**Action item:**
Each line from the first down to the one containing "let d := (r.data.getD 0).toNat" should be returned exactly as it appears below.

Stored items:
/-- The queue entries of a granted request: one per sector, its data in its sector position (R132, R133). -/
def State.entriesOf (s : State) (r : Req) (rank cyc : Nat) : List QEntry :=
  let off := s.reqOff r
  (upTo r.sectors).map fun i =>
    let o := off / 64 * 64 + i * 64
    let d := (r.data.getD 0).toNat
    let word := off / 8 % 8
    let m := r.sectorMask i
    let kind : QKind := match r.op with
      | .write => if m = 2 ^ 64 - 1 then .write else .partialWrite
      | .add | .swap | .cas => .atomic
      | _ => .read
    { req := r.id, seq := i, place := s.sectorPlace r.region r.version o, tweak := s.homePlace r.region o, region := r.region
      kind, op := r.op, cls := r.cls, master := r.master, forPort := r.forPort, role := r.txn.role, addr := r.txn.addr
      tag := r.txn.tag, critical := rank == 1
      data := match kind with
        | .atomic => BitVec.ofNat 512 ((if r.op == .cas then bits d 127 64 else bits d 63 0) * 2 ^ (64 * word))
        | .read => 0
        | _ => r.sectorData i
      mask := if kind == .partialWrite then BitVec.ofNat 64 m else 0, poison := r.op == .write && r.bad.getLsbD i
      half := word, cmp := if r.op == .cas then BitVec.ofNat 64 (bits d 63 0) else 0
      cyc, bornNs := r.bornNs, rank }

/-- A grant meets self-refresh (R168, R169): before the commit the entry is abandoned, after it the request is held. -/
def State.meetSelfRefresh (s : State) (p c : Nat) : State :=
  match (s.pc p).sr with
  | .awake | .returning _ => s
  | .preparing _ => (s.modPc p fun x => { x with sr := .returning (c + 20), idle := 0 }).stBump (p / 64) 0x2008 4 (p % 64) 1
  | _ => s.stBump (p / 64) 0x2008 5 (p % 64) 1

/-- Counts of a grant (R489). -/
def State.grantCounts (s : State) (st rank n before : Nat) (r : Req) : State :=
  let t := r.txn
  let s1 :=
    if r.op.isAtomic then s.tallyStack st 3 1 t
    else if r.op == .write then s.tallyStack st 2 n t
    else s.tallyStack st 1 n t
  let reserved := (before + n - 60) - (before - 60)
  if rank = 1 ∧ 0 < reserved then s1.tallyStack st 0x0B reserved t else s1

/-- What a grant takes from caps, credits and regulators (R106, R112, R125, R202, R206). -/
def State.grantTakes (s : State) (st n : Nat) (r : Req) : State :=
  let i := r.master * 4 + clsCode r.cls
  let s1 : State :=
    if s.live' 0x4000 1 0 = 0 then
      { s with tokens := Map.put 0 (Map.look 0 i s.tokens + min n (s.tokensLeft i)) i s.tokens }
    else s
  let res := s.reservation r.payer r.region
  s1.modStack st fun k =>
    { k with
      critUsed := if r.cls == .critical then Map.put 0 (Map.look 0 r.master k.critUsed + n) r.master k.critUsed else k.critUsed
      credit := match r.cls, res with
        | .assured, some j => Map.put 0 (Map.look 0 j k.credit - n) j k.credit
        | _, _ => k.credit
      upkeepUsed := if r.cls == .upkeep then k.upkeepUsed + n else k.upkeepUsed
      bulkUsed := if r.cls == .bulk then k.bulkUsed + n else k.bulkUsed
      critFrame := if s.level st = 3 then k.critFrame + n else k.critFrame }

/-- Whether a stack grants the block's own Upkeep work now (R106, R108, R173, R202, R206): above its floor, none under Gaffer
step 1. -/
def State.upkeepOn (s : State) (st : Nat) : Bool :=
  let k := s.stack st
  s.arbiterRuns st && !s.halted st .upkeep && ((s.test.trimStep == 0 && k.trim == 0) || decide (k.upkeepUsed * 200 < k.dNow))

/-- The block's own work at a place, granted and done in one step (log 149): it takes of its stack what a grant of its sectors
takes, counts as one, and its reads are sampled (R106, R112, R185, R201, R206, R489). -/
def State.ownWork (s : State) (place rd wr master : Nat) (c : Cls) : State :=
  let st := plStack place
  let t := { s.findTxn place master with cls := clsCode c }
  let s1 := s.grantTakes st (rd + wr) { master, cls := c }
  let s2 := if rd = 0 then s1 else
    (s1.tallyStack st 1 rd t).modPc (plPcNo place) fun x => { x with probeBursts := x.probeBursts + 2 * rd }
  (if wr = 0 then s2 else s2.tallyStack st 2 wr t).charge st (rd + wr)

**Task answer:**
/-- The queue entries of a granted request: one per sector, its data in its sector position (R132, R133). -/
def State.entriesOf (s : State) (r : Req) (rank cyc : Nat) : List QEntry :=
  let off := s.reqOff r
  (upTo r.sectors).map fun i =>
    let o := off / 64 * 64 + i * 64
    let d := (r.data.getD 0).toNat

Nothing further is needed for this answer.